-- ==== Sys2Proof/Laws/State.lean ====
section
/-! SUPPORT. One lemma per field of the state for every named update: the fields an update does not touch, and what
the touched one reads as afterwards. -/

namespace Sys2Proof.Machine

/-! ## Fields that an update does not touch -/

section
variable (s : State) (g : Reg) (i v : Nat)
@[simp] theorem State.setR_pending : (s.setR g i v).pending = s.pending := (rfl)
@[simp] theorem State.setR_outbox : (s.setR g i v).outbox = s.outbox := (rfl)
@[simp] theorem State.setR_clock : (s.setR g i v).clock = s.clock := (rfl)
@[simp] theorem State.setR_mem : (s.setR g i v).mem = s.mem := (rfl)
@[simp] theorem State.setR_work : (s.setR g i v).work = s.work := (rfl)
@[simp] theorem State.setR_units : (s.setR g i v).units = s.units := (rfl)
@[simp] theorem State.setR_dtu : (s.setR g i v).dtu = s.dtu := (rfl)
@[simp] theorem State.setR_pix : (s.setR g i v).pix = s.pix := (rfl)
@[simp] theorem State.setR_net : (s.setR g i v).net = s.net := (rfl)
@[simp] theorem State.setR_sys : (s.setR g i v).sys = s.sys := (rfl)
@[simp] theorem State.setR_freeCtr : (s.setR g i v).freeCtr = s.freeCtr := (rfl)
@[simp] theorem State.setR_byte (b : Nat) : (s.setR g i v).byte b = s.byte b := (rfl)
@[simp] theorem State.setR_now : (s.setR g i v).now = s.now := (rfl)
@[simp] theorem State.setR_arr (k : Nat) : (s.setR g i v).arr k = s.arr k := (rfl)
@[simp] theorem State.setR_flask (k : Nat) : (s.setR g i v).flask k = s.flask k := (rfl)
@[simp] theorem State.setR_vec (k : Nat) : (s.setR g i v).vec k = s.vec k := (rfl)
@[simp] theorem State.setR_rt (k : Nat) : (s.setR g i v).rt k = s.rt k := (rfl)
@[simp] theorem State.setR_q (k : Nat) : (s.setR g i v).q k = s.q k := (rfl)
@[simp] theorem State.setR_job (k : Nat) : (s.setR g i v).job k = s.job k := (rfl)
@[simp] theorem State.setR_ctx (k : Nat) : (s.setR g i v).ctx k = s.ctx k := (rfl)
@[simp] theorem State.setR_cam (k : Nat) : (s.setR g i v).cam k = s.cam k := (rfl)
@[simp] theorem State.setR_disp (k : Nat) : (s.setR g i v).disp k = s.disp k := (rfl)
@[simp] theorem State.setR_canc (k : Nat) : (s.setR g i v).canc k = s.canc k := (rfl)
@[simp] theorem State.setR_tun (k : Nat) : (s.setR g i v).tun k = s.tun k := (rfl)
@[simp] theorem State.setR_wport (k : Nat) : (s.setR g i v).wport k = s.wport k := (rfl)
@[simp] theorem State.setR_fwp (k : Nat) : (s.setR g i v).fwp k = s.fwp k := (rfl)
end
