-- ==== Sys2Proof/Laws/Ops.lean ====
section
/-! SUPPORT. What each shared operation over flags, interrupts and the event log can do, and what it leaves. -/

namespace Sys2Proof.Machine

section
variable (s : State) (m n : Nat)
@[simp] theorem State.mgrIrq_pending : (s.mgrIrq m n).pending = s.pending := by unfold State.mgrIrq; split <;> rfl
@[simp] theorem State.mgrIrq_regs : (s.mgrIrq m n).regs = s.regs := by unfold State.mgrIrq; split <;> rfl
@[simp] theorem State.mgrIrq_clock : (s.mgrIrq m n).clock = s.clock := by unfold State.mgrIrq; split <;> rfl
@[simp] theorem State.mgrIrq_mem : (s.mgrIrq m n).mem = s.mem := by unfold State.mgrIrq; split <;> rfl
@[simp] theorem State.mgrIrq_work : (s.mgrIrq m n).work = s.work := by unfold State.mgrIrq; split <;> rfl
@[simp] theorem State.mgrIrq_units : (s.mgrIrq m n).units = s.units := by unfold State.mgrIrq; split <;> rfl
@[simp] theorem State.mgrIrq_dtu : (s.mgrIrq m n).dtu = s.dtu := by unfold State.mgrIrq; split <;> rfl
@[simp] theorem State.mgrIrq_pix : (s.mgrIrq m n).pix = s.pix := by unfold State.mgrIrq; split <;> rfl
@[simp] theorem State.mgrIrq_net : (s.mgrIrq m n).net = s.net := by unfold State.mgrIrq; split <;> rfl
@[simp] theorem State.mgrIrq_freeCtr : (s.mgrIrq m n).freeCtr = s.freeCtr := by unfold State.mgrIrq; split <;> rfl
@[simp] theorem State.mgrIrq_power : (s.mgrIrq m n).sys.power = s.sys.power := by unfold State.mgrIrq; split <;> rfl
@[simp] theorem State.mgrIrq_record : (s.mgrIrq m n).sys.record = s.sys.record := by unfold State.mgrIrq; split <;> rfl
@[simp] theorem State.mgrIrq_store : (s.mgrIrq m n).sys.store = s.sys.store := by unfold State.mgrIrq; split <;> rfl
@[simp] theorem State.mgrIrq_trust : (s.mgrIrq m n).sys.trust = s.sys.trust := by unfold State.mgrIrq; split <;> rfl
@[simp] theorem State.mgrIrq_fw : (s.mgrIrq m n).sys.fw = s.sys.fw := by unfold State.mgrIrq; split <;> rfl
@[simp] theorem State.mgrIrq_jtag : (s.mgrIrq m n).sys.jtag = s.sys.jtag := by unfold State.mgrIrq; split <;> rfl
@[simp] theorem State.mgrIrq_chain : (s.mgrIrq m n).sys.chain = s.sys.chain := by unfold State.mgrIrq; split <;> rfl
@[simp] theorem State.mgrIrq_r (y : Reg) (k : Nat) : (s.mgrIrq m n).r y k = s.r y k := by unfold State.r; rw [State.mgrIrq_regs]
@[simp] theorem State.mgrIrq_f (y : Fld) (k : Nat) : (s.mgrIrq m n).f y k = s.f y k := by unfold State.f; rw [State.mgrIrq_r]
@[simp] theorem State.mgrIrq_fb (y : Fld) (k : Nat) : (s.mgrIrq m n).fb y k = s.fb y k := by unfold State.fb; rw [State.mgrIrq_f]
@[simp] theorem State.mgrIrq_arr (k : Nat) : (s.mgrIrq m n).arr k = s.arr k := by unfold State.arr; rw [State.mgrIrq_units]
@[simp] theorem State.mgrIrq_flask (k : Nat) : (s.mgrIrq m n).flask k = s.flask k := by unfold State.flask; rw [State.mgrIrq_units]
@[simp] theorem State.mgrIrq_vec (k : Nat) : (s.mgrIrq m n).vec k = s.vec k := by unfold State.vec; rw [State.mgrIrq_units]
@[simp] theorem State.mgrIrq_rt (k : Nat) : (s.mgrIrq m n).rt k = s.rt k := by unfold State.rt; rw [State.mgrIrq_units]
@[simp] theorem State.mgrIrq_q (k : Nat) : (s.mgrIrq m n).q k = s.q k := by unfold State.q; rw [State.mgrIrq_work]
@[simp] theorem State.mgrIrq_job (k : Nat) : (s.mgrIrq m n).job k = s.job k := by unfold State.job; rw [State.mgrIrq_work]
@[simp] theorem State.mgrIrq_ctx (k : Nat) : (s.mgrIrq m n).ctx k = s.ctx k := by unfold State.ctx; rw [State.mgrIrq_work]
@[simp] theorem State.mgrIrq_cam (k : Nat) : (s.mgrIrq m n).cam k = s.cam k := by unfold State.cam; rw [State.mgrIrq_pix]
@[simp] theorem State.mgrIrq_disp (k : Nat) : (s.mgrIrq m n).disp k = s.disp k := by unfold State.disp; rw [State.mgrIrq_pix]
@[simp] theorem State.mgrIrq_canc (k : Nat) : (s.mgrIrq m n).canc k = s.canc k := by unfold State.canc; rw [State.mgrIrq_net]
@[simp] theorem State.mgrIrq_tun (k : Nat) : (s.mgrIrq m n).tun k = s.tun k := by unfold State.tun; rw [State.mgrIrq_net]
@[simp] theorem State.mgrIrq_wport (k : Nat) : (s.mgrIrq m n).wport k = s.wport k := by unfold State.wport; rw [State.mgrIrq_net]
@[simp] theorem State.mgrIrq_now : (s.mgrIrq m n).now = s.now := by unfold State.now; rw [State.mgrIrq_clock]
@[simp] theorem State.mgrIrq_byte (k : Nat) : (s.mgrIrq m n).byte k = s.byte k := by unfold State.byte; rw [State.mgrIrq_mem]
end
....
> **Your objective**
The expected answer is an exact copy of the lines above, beginning at the line with "s.fwp k := (rfl)" and ending at the line with "s.work := by unfold State.mgrIrq; split <;> rfl", with both ends in.

> **Response**
@[simp] theorem State.setR_fwp (k : Nat) : (s.setR g i v).fwp k = s.fwp k := (rfl)
end
-- ==== Sys2Proof/Laws/Ops.lean ====
section
/-! SUPPORT. What each shared operation over flags, interrupts and the event log can do, and what it leaves. -/

namespace Sys2Proof.Machine

section
variable (s : State) (m n : Nat)
@[simp] theorem State.mgrIrq_pending : (s.mgrIrq m n).pending = s.pending := by unfold State.mgrIrq; split <;> rfl
@[simp] theorem State.mgrIrq_regs : (s.mgrIrq m n).regs = s.regs := by unfold State.mgrIrq; split <;> rfl
@[simp] theorem State.mgrIrq_clock : (s.mgrIrq m n).clock = s.clock := by unfold State.mgrIrq; split <;> rfl
@[simp] theorem State.mgrIrq_mem : (s.mgrIrq m n).mem = s.mem := by unfold State.mgrIrq; split <;> rfl
@[simp] theorem State.mgrIrq_work : (s.mgrIrq m n).work = s.work := by unfold State.mgrIrq; split <;> rfl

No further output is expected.